• About this exercise:
Print this span of the material below exactly: the line with "def JRec.body (r", the line with "def JRec.content (r", and every line between them, but nothing else.

·····

/-- A command's response capsule has been acknowledged (R125, R145): its identifier and its context are released with its
buffers (R186), its placements are sent no more (R122), and chains that wait for it fire. A write whose media writes still run keeps its place in the order (R161). -/
def ackedResponse (s : State) (ip ptag : Nat) (c : CmdId) : State :=
  let s1 := { s with nvt := { s.nvt with cmds := s.nvt.cmds.filterMap fun (k : Cmd) =>
    if k.id = c && k.phase = 3 then (if k.step = 5 then some { k with acked := true, ctx := false } else none) else some k } }
  let s2 := (s1.freeBuffers 4 (cmdOwner c)).freeBuffers 10 (cmdOwner c)
  let (s3, _) := if s.nvt.cmds.any (·.id == c) then s2.mirror (.cmdState (stateRec c 3 none none)) else (s2, none)
  ((s3.dropPlaces c).wr F.NVT_CTX_USED_USED (s3.nvt.cmds.filter (·.ctx)).length).occurs ip ptag 3 (c.cntlid, c.qid, c.cid)

/-- An acknowledgement acts on a flow (R111, R114). -/
def ackFlow (s : State) (r : FlowRef) (ackseq : Nat) (ece : Bool) (tsecr : Nat) : State :=
  match s.flowAt r with
  | none => s
  | some f =>
    let g := onAck f ackseq ece tsecr (s.now / 10) (16 * s.ef F.SKF_CC_CWND_MAX) (100 * s.ef F.SKF_CC_RTT_TARGET)
    let done := g.sent.filter fun p => before p.1 g.sndUna
    let s1 := s.setFlow { g with sent := g.sent.filter fun p => !before p.1 g.sndUna }
    let s2 := done.foldl (fun t p => match p.2 with
      | .response c _ _ _ _ _ => t.ackedResponse r.ip r.ptag c
      | _ => t) s1
    s2.pumpFlow r 600

/-- The generation that the next record receives, and the one after it (R107). -/
def newGen (s : State) : State × Nat :=
  let g := s.rd F.SKF_GEN_NEXT
  let low := g % 2 ^ 24
  (s.wr F.SKF_GEN_NEXT (g - low + (if low = 2 ^ 24 - 1 then 1 else low + 1)), g)

/-- Records created within the last second (R107). -/
def recentRecords (s : State) : Nat :=
  s.skf.created.foldl (fun n c => if s.now < c.1 + 1000000000 then n + c.2 else n) 0

/-- Count a record created now. -/
def countRecord (s : State) : State :=
  let old := s.skf.created.filter fun c => s.now < c.1 + 1000000000
  let l := match old.find? (·.1 == s.now) with
    | some c => (old.filter (·.1 != s.now)) ++ [(c.1, c.2 + 1)]
    | none => old ++ [(s.now, 1)]
  { s with skf := { s.skf with created := l } }

/-- A first packet is refused: dropped without a NAK and counted (R107, R117, R119). -/
def refuseNew (s : State) : State := s.dropOne F.SKF_DROP_NEW_REFUSED 64 0x8000

/-- Take a packet's addressing into the address table (R98, R99). None where the table is full. -/
def learnPeer (s : State) (h : SkHdr) : Option State :=
  let p : Peer := ⟨h.ip, h.mac, h.vlan, h.dscp, h.lport⟩
  match s.peerOf h.ip with
  | some _ => some { s with skf := { s.skf with peers := s.skf.peers.map fun q => if q.ip = h.ip then p else q } }
  | none =>
    if s.skf.peers.length < 16384 then some { s with skf := { s.skf with peers := s.skf.peers ++ [p] } } else none

/-- Create a record for the first packet of a pair (R99, R106, R107, R117, R119). `state` is 1 for new, 3 for admission
pending. The initial sequence number is the NP32's own choice: a free value. -/
def createFlow (s : State) (h : SkHdr) (state : Nat) : State × Bool :=
  if 4000000 ≤ s.recentRecords then (s.refuseNew, false)
  else if (s.peerOf h.ip).isNone && 16384 ≤ s.skf.peers.length then (s.raise 73 0x8000, false)
  else
      match s.makeRoom with
      | .inr ev => (s.refuseNew.raise ev 0x8000, false)
      | .inl s1 =>
        let s2 := (s1.learnPeer h).getD s1
        let (s3, gen) := s2.newGen
        let isn := s3.fresh % 2 ^ 32
        let w := 16 * min (s3.ef F.SKF_CC_CWND_INIT) (s3.ef F.SKF_CC_CWND_MAX)
        let f : Flow :=
          { ip := h.ip, port := h.port, ptag := h.ptag, v6 := h.v6, state := state, gen := gen, rcvBase := h.seq,
            bitmap := 0, sndNxt := isn, sndUna := isn, cwnd := w, srtt := 0, cutSeq := isn % 65536, timeouts := 0,
            ce := false, idleAt := s3.now, onDie := true, sent := [], queue := [], early := [], openMsg := none,
            ackDue := 0, tsecr := 0, holes := [], parked := [], item := none, rcvSet := true, times := [] }
        let s4 := s3.tick.countRecord
        ({ s4 with skf := { s4.skf with flows := s4.skf.flows ++ [f] } }, true)

/-- A malformed packet or part (R103). -/
def malformed (s : State) : State := (s.dropOne F.SKF_DROP_MALFORMED 65 0x8000).raiseOnce 72 0 0x8000

/-- The MSGID of the next message to a peer address and process tag (R102). -/
def newMsgid (s : State) (ip ptag : Nat) : State × Nat :=
  let mine (m : Nat × Nat × Nat) : Bool := m.1 == ip && m.2.1 == ptag
  let n := match s.skf.msgids.find? mine with | some m => m.2.2 | none => 1
  ({ s with skf := { s.skf with msgids := (s.skf.msgids.filter fun m => !mine m) ++ [(ip, ptag, n + 1)] } }, n)
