-- ==== Sys2Proof/Machine/Media.lean ====
section
/-!
DEFINITION. What the media of a crew hold, byte by byte: seat labels (R210), torn tables (R169, R243), journal records and blocks
(R235, R236, R238, R239) and headers of map copies (R228) of spec/07_crews_and_parity.md. Data stands as one little-endian number.
-/

namespace Sys2Proof.Machine

/-- A field of a page: offset, length, value. -/
def pageOf (fs : List (Nat × Nat × Nat)) : Nat := fs.foldl (fun a f => a + f.2.2 % 256 ^ f.2.1 * 256 ^ f.1) 0

/-- A torn or deferred entry in the 32 B layout of R169. -/
def entryBytes (e : TornEntry) : Nat :=
  pageOf [(0, 8, e.num), (8, 4, e.nsid), (12, 2, e.cause), (16, 8, e.slba), (24, 4, e.nlb), (28, 4, e.heat)]

/-- Blocks of one length joined, as into the compressor's input (R292). -/
def joinBlocks (len : Nat) (bs : List Nat) : Nat := bs.foldr (fun b a => b % 256 ^ len + 256 ^ len * a) 0

/-- Bytes of a journal block, and of its header (R235). -/
abbrev blockBytes := 65536
abbrev headBytes := 64

/-- MAGIC, ASCII "NLCW" and "NLJB" (R210, R235). -/
abbrev labelMagic := 0x57434C4E
abbrev blockMagic := 0x424A4C4E

/-- Bytes 0 to 79 of a seat label (R210). -/
def labelBody (l : Label) : Nat :=
  pageOf ([(0, 4, labelMagic), (4, 2, 1), (6, 1, l.crew), (7, 1, l.seat), (8, 16, l.print), (24, 8, l.gen), (32, 1, l.k), (33, 1, l.chunk),
    (34, 1, l.jarea), (36, 4, l.rows), (72, 8, l.smin)] ++ (List.range 32).map fun i => (40 + i, 1, l.states.getD i 0))

/-- The sector of a seat label (R210): its CRC follows bytes 0 to 79. -/
def labelSector (l : Label) : Nat := labelBody l + 256 ^ 80 * crc64 80 (labelBody l)

/-- The label in a sector, where MAGIC, FORMAT and CRC are right (R210, R211). -/
def readLabel (v : Nat) : Option Label :=
  let body := v % 256 ^ 80
  let at_ (off len : Nat) : Nat := body / 256 ^ off % 256 ^ len
  if at_ 0 4 = labelMagic && at_ 4 2 = 1 && v / 256 ^ 80 % 2 ^ 64 = crc64 80 body then
    some ⟨at_ 6 1, at_ 7 1, at_ 8 16, at_ 24 8, at_ 32 1, at_ 33 1, at_ 34 1, at_ 36 4, (List.range 32).map fun i => at_ (40 + i) 1, at_ 72 8⟩
  else none

/-- The label of a drive from its two copies (R211): one that fails its CRC is replaced by the other. Of two that check the one with the
higher GEN counts. DESIGN CHOICE (log entry 140). -/
def chooseLabel (a b : Nat) : Option Label :=
  match readLabel a, readLabel b with
  | some x, some y => some (if x.gen < y.gen then y else x)
  | some x, none => some x
  | none, y => y

/-- A torn table of up to 1,024 entries of 32 B (R243). -/
def tornTable (l : List Torn) : Nat :=
  l.foldr (fun t a => entryBytes ⟨t.num, t.vol + 1, t.cause, t.slba, t.nlb, t.heat⟩ + 256 ^ 32 * a) 0

/-- The header sector of a map copy (R228): pass, heat, CAP, and a CRC over these. -/
def mapHeader (pass heat cap : Nat) : Nat :=
  let body := pageOf [(0, 8, pass), (8, 8, heat), (16, 4, cap)]
  body + 256 ^ 20 * crc64 20 body

/-- Bytes of a record: a header of 32 B and its payload padded to 8 B (R236). -/
def JRec.bytes (r : JRec) : Nat := 32 + (r.len + 7) / 8 * 8

/-- The payload of a record: the entry of a TORN, else its parts, each of the same length. -/
def JRec.body (r : JRec) : Nat :=
  let p (i : Nat) : Nat := r.payload.getD i 0
  if r.kind = 8 then entryBytes ⟨p 0, p 1, p 2, p 3, p 4, p 5⟩ else joinBlocks (r.len / max 1 r.payload.length) r.payload

/-- A record as a journal block holds it (R236). -/
def JRec.content (r : JRec) : Nat :=
  pageOf [(0, 1, r.kind), (1, 1, (if r.last then 1 else 0) + if r.set then 2 else 0), (2, 2, r.vol), (4, 4, r.group), (8, 8, r.addr),
    (16, 8, r.aux), (24, 4, r.count), (28, 4, r.len)] + 256 ^ 32 * (r.body % 256 ^ r.len)

/-- Journal blocks, intent blocks and checkpoint blocks of a segment. -/
def Segment.ofKind (g : Segment) (kind : Nat) : List JBlock := g.blocks.filter (·.kind == kind)

/-- What a block holds after its header (R235, R238, R239): a part of the run of the segment's records, intent entries, or the fields of
a checkpoint, with the CHAIN of the last journal block. -/
def blockBody (g : Segment) (b : JBlock) (lastChain : Nat) : Nat :=
  let e (i : Nat) : Nat := b.entries.getD i 0
  match b.kind with
  | 0 =>
    let run := ((g.ofKind 0).flatMap (·.recs)).foldr (fun r a => r.content + 256 ^ r.bytes * a) 0
    let first := ((g.ofKind 0).filter fun d => decide (d.index < b.index)).foldl (fun n d => n + (d.used - headBytes)) 0
    run / 256 ^ first % 256 ^ (b.used - headBytes)
  | 2 => b.entries.foldr (fun x a => x + 2 ^ 64 * a) 0
  | _ => pageOf [(0, 8, e 0), (8, 4, e 1), (12, 4, e 2), (16, 8, lastChain), (24, 4, e 3), (28, 8, e 4)]

/-- KIND, START and HEAT in the header of a block of a segment: the clean mark of replay stands for another segment (R241). -/
def headKind (b : JBlock) : Nat := if b.kind = 3 then 1 else b.kind
def headSeg (g : Segment) (b : JBlock) : Nat × Nat := match b.other with | some o => (o.start, o.heat) | none => (g.start, g.heat)

/-- The 64 KiB of a block (R235), by crew number, crew fingerprint, CHAIN, RSEQ and the CHAIN that a checkpoint repeats. -/
def blockContent (n print : Nat) (g : Segment) (b : JBlock) (chain rseq lastChain : Nat) : Nat :=
  let seg := headSeg g b
  let count := if b.kind = 0 then b.recs.length else if b.kind = 2 then b.entries.length else 0
  let plain := pageOf [(0, 4, blockMagic), (4, 1, n), (5, 1, headKind b), (6, 2, count), (8, 8, seg.2), (16, 4, b.index), (20, 4, b.used),
    (24, 16, print), (40, 8, chain), (48, 4, seg.1 % 2 ^ 30), (52, 4, rseq)] + 256 ^ headBytes * blockBody g b lastChain
  plain + 256 ^ 56 * crc64 blockBytes plain

/-- CHAIN of a block of a kind on a seat, by its index (R235): the CRC of the block before it there. -/
def chainOf (n print : Nat) (g : Segment) (seat kind index lastChain : Nat) : Nat :=
  ((g.ofKind kind).filter fun d => decide (d.index < index)).foldl (fun ch d =>
    blockContent n print g d ch ((d.rseqs.lookup seat).getD 0) lastChain / 256 ^ 56 % 2 ^ 64) 0

/-- A block of a segment as it goes to a seat with an RSEQ (R235). -/
def blockFor (n print : Nat) (g : Segment) (b : JBlock) (seat rseq : Nat) : Nat :=
  let lastIdx := match (g.ofKind 0).getLast? with | some d => d.index | none => 0
  match b.other with
  | some o => blockContent n print g b o.chain rseq o.lastChain
  | none =>
    let lastChain := if b.kind = 1 then chainOf n print g seat 0 lastIdx 0 else 0
    blockContent n print g b (chainOf n print g seat b.kind b.index lastChain) rseq lastChain

end Sys2Proof.Machine
end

·····

• Answer space:
def JRec.body (r : JRec) : Nat :=
  let p (i : Nat) : Nat := r.payload.getD i 0
  if r.kind = 8 then entryBytes ⟨p 0, p 1, p 2, p 3, p 4, p 5⟩ else joinBlocks (r.len / max 1 r.payload.length) r.payload

/-- A record as a journal block holds it (R236). -/
def JRec.content (r : JRec) : Nat :=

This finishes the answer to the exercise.